### [REQUIRED ACTION]
A verbatim reproduction of the lines below, from the line containing "an output. -/" through the line containing "def Params.bindingOk (p", both ends included, is the whole required output.

[Saved entries]
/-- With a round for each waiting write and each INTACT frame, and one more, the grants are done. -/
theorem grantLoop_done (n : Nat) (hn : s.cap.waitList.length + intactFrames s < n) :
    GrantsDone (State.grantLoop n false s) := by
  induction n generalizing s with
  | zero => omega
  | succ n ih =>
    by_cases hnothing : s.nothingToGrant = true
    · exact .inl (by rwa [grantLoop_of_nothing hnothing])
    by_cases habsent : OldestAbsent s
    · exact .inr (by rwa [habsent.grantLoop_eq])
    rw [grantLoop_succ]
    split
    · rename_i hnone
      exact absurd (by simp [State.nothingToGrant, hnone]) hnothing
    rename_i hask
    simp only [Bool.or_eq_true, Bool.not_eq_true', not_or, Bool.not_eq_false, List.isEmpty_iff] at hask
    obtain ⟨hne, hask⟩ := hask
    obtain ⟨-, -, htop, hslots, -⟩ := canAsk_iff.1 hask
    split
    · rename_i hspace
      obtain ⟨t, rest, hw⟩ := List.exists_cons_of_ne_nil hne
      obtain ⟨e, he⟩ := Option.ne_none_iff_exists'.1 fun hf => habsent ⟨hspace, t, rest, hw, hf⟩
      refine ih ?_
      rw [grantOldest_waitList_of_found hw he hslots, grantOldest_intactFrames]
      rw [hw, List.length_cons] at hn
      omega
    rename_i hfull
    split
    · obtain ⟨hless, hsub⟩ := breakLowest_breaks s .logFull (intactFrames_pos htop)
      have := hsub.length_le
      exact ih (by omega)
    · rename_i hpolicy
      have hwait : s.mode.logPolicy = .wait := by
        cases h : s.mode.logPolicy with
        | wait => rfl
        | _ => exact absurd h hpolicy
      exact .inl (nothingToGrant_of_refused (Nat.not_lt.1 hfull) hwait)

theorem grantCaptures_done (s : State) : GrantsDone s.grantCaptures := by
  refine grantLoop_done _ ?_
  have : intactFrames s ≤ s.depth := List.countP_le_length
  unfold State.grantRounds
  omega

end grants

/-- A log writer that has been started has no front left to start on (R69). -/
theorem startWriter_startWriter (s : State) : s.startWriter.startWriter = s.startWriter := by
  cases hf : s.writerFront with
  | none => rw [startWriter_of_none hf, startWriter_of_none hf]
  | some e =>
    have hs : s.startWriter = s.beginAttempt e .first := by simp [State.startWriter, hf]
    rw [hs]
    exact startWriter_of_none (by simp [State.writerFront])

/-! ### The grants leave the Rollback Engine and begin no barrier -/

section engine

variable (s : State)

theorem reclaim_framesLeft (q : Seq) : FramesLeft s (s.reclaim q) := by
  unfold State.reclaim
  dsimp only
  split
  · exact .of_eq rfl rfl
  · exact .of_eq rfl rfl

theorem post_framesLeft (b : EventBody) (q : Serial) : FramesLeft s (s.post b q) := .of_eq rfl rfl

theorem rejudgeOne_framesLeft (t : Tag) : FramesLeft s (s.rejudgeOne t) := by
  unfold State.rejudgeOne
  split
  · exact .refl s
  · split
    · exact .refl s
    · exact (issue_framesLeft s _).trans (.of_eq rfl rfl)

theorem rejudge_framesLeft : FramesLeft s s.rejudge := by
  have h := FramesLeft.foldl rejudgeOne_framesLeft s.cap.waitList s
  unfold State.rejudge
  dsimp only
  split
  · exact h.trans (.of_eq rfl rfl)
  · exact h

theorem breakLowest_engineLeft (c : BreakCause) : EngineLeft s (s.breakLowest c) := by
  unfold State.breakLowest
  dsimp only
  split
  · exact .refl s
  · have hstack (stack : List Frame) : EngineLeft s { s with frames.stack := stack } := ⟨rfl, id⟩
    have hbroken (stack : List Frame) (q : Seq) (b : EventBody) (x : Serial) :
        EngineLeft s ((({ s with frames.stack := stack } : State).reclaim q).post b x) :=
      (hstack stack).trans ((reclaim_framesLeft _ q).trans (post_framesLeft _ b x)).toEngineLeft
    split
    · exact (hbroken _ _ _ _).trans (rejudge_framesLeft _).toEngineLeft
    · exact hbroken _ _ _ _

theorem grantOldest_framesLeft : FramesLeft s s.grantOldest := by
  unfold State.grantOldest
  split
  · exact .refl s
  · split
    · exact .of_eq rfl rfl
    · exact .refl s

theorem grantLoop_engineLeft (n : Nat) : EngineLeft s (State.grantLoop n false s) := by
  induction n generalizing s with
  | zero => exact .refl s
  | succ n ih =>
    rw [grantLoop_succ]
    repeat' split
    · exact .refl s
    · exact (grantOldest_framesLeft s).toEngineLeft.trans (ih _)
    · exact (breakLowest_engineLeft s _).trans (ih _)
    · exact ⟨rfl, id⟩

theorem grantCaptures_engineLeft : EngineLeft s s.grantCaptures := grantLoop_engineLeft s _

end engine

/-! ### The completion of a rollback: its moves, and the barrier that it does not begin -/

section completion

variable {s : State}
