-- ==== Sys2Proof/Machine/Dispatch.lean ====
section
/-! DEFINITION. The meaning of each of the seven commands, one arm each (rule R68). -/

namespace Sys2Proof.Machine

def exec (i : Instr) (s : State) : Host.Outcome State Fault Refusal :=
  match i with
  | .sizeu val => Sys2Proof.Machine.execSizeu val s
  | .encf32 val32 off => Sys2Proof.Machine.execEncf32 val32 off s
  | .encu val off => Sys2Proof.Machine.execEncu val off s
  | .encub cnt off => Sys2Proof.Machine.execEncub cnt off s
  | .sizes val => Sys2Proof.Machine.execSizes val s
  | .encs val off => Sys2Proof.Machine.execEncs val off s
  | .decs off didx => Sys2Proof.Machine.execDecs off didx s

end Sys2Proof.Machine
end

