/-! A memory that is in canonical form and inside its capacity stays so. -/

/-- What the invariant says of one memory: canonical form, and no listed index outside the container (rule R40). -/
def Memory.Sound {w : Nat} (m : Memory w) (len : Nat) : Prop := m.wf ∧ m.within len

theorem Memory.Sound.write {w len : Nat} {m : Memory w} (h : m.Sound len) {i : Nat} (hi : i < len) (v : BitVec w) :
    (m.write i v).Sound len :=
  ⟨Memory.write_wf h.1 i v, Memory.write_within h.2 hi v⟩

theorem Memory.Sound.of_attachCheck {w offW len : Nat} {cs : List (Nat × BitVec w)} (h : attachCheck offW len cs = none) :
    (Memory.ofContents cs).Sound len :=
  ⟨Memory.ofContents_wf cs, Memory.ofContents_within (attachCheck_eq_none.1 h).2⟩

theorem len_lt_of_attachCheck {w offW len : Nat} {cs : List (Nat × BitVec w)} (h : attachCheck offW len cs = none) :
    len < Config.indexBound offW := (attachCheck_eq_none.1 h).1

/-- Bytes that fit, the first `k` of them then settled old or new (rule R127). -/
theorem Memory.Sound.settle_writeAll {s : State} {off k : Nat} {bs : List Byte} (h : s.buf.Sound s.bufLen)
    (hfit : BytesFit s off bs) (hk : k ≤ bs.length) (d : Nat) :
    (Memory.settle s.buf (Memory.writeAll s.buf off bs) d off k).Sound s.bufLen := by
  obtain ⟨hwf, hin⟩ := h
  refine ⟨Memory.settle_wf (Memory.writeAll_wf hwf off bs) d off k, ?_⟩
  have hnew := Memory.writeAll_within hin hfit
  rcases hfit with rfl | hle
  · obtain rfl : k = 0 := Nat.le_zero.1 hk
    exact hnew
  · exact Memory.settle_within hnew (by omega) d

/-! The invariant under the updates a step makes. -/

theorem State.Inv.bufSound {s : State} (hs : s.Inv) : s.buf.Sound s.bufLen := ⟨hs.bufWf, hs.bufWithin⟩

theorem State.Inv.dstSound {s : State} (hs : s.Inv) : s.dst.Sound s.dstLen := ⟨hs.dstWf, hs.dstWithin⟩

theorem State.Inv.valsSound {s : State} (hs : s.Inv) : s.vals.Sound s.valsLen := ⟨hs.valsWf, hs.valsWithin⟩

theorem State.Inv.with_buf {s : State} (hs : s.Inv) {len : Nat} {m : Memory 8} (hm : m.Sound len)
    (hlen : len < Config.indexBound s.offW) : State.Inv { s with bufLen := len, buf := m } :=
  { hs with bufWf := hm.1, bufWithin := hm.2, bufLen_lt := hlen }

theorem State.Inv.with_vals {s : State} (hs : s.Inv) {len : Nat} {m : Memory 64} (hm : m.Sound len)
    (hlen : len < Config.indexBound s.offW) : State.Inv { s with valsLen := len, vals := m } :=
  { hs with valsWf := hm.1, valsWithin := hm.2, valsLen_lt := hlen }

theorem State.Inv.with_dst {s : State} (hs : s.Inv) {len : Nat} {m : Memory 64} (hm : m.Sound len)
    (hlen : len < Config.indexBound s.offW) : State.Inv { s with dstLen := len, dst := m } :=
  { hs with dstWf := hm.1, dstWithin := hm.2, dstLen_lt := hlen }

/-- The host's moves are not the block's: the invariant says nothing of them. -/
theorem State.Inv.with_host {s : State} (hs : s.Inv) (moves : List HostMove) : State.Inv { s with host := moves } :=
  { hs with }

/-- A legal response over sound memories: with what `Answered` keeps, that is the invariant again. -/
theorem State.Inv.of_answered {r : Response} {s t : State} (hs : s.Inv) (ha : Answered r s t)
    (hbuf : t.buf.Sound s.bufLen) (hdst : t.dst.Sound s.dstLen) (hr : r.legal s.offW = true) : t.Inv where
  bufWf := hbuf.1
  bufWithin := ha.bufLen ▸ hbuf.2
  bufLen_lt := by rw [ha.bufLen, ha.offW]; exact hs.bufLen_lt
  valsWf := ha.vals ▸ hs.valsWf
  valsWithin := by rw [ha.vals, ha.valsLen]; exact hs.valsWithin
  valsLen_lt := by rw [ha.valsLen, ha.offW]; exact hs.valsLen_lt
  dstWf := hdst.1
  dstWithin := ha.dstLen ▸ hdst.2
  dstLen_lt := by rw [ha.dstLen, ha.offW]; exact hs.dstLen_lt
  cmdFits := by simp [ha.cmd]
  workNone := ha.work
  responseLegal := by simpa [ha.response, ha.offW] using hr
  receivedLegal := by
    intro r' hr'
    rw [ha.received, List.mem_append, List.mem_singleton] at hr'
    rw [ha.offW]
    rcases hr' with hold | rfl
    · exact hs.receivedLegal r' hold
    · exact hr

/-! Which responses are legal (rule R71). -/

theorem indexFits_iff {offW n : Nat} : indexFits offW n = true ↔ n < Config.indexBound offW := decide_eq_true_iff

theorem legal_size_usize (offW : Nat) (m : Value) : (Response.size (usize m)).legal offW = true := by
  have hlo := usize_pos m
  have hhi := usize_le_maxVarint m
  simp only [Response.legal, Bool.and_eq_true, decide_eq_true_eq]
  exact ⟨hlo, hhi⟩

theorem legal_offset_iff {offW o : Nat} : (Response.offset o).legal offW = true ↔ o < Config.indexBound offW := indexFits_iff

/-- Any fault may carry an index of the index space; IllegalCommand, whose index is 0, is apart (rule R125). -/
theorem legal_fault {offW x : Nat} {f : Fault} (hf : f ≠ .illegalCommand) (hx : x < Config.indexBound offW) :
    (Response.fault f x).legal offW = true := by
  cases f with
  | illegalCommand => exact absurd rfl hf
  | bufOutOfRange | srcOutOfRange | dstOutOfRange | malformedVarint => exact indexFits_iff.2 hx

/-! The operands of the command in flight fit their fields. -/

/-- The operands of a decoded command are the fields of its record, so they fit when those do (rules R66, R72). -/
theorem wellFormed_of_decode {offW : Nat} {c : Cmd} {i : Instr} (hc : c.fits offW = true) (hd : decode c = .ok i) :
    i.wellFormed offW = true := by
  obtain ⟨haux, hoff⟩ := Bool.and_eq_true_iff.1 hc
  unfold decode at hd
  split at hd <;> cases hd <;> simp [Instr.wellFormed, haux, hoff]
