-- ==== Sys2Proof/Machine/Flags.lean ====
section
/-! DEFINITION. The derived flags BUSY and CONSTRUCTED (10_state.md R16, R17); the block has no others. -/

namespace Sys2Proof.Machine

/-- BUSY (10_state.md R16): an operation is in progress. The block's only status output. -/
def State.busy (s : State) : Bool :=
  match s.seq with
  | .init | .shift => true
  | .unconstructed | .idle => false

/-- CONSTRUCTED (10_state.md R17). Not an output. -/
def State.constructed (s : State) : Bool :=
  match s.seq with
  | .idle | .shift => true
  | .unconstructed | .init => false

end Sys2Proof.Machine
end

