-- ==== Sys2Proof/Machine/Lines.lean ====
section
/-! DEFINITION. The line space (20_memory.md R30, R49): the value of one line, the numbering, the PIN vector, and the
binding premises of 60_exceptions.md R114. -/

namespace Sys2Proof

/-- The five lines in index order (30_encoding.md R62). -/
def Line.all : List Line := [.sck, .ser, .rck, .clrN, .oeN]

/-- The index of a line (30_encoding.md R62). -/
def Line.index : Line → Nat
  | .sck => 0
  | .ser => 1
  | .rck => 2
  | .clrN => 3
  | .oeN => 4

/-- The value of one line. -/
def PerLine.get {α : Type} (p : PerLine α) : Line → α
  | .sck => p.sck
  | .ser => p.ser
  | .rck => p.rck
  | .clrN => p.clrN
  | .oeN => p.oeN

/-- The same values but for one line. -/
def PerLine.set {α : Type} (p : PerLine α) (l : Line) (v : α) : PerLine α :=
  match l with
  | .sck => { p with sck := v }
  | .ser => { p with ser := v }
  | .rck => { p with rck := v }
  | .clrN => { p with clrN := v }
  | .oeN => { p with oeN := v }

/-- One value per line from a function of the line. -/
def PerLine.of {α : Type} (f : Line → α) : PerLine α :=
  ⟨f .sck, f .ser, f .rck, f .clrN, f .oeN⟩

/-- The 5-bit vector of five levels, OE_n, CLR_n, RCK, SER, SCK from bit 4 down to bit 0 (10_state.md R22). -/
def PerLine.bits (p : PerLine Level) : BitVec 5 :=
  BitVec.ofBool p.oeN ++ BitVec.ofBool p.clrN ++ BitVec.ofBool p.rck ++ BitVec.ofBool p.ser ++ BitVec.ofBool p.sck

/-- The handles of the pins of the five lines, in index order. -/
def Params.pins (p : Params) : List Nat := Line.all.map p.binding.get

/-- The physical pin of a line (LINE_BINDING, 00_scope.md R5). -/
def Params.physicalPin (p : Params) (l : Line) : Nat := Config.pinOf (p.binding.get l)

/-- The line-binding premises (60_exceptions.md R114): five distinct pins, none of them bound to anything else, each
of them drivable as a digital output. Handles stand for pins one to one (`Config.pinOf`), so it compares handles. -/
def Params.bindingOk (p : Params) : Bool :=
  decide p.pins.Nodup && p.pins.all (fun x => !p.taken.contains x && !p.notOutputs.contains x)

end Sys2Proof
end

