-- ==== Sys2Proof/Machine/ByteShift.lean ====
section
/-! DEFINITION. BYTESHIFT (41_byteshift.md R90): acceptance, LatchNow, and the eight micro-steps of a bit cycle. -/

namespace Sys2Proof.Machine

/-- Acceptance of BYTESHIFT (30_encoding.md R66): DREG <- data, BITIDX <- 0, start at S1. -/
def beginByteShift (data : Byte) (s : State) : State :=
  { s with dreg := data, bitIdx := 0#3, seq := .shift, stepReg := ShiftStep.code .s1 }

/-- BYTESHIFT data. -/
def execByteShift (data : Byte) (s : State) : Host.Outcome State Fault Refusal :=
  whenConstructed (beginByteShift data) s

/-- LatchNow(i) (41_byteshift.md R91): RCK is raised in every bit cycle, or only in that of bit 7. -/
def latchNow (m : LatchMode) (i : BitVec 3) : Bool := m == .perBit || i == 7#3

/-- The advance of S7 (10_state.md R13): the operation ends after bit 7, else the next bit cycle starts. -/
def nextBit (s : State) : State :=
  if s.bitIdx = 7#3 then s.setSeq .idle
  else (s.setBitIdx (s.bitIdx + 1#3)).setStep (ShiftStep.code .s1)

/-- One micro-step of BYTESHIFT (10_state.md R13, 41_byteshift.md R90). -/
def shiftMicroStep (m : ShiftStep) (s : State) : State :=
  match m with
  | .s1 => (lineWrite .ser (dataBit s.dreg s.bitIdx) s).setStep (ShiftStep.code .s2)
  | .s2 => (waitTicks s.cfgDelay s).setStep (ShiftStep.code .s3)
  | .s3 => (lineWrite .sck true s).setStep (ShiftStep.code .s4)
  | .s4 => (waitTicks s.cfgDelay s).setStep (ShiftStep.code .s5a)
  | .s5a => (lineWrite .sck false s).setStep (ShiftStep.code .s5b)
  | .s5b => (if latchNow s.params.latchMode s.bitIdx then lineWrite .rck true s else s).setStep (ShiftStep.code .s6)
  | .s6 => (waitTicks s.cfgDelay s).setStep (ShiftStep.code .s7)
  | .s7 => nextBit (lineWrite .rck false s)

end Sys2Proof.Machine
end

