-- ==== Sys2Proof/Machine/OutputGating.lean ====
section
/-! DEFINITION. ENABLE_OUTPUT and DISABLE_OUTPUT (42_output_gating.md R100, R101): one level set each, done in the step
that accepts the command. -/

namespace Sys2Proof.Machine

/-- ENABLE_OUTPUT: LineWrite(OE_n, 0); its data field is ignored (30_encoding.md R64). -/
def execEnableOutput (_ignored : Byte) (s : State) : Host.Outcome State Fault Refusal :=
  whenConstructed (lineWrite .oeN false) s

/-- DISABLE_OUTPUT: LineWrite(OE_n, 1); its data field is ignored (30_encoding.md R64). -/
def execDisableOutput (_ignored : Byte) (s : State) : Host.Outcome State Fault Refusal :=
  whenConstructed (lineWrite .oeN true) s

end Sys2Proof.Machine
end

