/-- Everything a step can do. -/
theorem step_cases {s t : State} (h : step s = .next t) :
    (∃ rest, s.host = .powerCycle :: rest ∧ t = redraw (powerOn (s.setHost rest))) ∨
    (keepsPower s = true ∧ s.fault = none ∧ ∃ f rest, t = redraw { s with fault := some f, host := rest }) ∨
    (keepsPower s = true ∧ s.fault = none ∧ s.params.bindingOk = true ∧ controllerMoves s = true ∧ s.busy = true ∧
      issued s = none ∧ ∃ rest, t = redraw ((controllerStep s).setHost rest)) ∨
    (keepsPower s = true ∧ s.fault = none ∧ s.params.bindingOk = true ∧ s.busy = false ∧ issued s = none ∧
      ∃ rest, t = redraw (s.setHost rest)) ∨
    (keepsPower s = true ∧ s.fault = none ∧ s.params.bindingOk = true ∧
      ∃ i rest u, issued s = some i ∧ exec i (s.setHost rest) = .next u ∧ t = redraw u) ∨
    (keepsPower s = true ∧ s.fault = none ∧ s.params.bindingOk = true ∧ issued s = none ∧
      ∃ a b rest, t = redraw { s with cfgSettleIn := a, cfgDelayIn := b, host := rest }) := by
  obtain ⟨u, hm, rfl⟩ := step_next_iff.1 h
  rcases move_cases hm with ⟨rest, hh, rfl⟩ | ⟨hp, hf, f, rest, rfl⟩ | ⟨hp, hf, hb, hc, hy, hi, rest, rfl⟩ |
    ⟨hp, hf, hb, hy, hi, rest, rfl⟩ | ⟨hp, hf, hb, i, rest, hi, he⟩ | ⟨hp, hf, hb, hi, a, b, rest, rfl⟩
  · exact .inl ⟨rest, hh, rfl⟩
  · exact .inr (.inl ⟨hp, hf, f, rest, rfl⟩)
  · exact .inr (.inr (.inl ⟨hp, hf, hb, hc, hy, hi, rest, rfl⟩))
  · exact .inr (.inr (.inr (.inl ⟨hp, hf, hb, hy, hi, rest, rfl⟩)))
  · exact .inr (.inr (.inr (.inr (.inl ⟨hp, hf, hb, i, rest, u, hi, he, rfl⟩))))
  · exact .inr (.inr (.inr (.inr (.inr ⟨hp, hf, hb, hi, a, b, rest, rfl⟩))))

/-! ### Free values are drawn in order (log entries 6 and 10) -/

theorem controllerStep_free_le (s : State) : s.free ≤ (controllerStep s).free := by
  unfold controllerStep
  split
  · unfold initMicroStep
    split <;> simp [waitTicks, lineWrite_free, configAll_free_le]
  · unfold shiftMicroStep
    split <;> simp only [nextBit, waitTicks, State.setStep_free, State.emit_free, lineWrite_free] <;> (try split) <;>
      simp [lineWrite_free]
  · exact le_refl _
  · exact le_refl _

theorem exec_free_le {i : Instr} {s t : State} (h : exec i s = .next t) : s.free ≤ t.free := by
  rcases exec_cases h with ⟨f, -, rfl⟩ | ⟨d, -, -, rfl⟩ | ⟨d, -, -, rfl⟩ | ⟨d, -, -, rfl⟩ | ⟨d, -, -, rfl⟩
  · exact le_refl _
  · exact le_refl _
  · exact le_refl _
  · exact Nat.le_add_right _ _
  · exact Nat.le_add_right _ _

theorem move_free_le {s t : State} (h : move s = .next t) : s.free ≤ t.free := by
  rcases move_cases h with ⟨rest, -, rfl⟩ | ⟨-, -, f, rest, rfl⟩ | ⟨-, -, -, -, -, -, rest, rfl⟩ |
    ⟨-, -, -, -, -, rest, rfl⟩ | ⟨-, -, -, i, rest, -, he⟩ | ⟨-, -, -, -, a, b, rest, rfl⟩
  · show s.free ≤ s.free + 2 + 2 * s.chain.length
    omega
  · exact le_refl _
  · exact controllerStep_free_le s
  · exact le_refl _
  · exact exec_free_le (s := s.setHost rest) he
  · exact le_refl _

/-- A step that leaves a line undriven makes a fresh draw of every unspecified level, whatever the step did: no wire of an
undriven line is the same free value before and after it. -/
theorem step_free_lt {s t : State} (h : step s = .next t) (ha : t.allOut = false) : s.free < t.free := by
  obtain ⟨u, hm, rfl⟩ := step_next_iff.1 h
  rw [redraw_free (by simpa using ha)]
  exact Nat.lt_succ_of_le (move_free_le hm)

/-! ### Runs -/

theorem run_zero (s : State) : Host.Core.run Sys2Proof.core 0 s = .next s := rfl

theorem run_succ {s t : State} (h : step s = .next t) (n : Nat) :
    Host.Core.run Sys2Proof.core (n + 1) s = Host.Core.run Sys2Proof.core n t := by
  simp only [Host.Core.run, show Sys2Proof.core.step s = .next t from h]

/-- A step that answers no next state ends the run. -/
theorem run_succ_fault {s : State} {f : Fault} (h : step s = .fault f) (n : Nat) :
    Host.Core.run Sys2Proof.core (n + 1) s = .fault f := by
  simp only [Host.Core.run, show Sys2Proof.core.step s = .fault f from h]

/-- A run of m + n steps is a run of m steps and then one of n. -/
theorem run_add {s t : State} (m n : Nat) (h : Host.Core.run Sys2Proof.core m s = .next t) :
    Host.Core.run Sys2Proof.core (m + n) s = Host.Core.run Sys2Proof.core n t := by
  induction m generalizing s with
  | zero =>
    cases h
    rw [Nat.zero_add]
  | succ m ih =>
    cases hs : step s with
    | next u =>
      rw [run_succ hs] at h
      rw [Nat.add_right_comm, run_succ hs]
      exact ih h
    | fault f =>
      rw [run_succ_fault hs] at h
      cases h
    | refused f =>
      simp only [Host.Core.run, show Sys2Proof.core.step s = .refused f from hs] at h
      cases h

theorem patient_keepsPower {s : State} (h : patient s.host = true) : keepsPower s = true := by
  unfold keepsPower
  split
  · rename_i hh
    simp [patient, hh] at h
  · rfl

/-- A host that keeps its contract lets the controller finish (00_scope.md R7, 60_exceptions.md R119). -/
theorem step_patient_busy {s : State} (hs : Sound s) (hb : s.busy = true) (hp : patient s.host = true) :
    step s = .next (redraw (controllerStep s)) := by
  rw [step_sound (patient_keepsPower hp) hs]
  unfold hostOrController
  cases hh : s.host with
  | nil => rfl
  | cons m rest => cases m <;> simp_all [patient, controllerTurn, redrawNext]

### [EXERCISE RESPONSE]
/-- CONSTRUCTED (10_state.md R17). Not an output. -/
def State.constructed (s : State) : Bool :=
  match s.seq with
  | .idle | .shift => true
  | .unconstructed | .init => false

end Sys2Proof.Machine
end

-- ==== Sys2Proof/Machine/Lines.lean ====
section
/-! DEFINITION. The line space (20_memory.md R30, R49): the value of one line, the numbering, the PIN vector, and the
binding premises of 60_exceptions.md R114. -/

namespace Sys2Proof

/-- The five lines in index order (30_encoding.md R62). -/
def Line.all : List Line := [.sck, .ser, .rck, .clrN, .oeN]

/-- The index of a line (30_encoding.md R62). -/
def Line.index : Line → Nat
  | .sck => 0
  | .ser => 1
  | .rck => 2
  | .clrN => 3
  | .oeN => 4

/-- The value of one line. -/
def PerLine.get {α : Type} (p : PerLine α) : Line → α
  | .sck => p.sck
  | .ser => p.ser
  | .rck => p.rck
  | .clrN => p.clrN
  | .oeN => p.oeN

/-- The same values but for one line. -/
def PerLine.set {α : Type} (p : PerLine α) (l : Line) (v : α) : PerLine α :=
  match l with
  | .sck => { p with sck := v }
  | .ser => { p with ser := v }
  | .rck => { p with rck := v }
  | .clrN => { p with clrN := v }
  | .oeN => { p with oeN := v }

/-- One value per line from a function of the line. -/
def PerLine.of {α : Type} (f : Line → α) : PerLine α :=
  ⟨f .sck, f .ser, f .rck, f .clrN, f .oeN⟩

/-- The 5-bit vector of five levels, OE_n, CLR_n, RCK, SER, SCK from bit 4 down to bit 0 (10_state.md R22). -/
def PerLine.bits (p : PerLine Level) : BitVec 5 :=
  BitVec.ofBool p.oeN ++ BitVec.ofBool p.clrN ++ BitVec.ofBool p.rck ++ BitVec.ofBool p.ser ++ BitVec.ofBool p.sck

/-- The handles of the pins of the five lines, in index order. -/
def Params.pins (p : Params) : List Nat := Line.all.map p.binding.get

/-- The physical pin of a line (LINE_BINDING, 00_scope.md R5). -/
def Params.physicalPin (p : Params) (l : Line) : Nat := Config.pinOf (p.binding.get l)

/-- The line-binding premises (60_exceptions.md R114): five distinct pins, none of them bound to anything else, each
of them drivable as a digital output. Handles stand for pins one to one (`Config.pinOf`), so it compares handles. -/
def Params.bindingOk (p : Params) : Bool :=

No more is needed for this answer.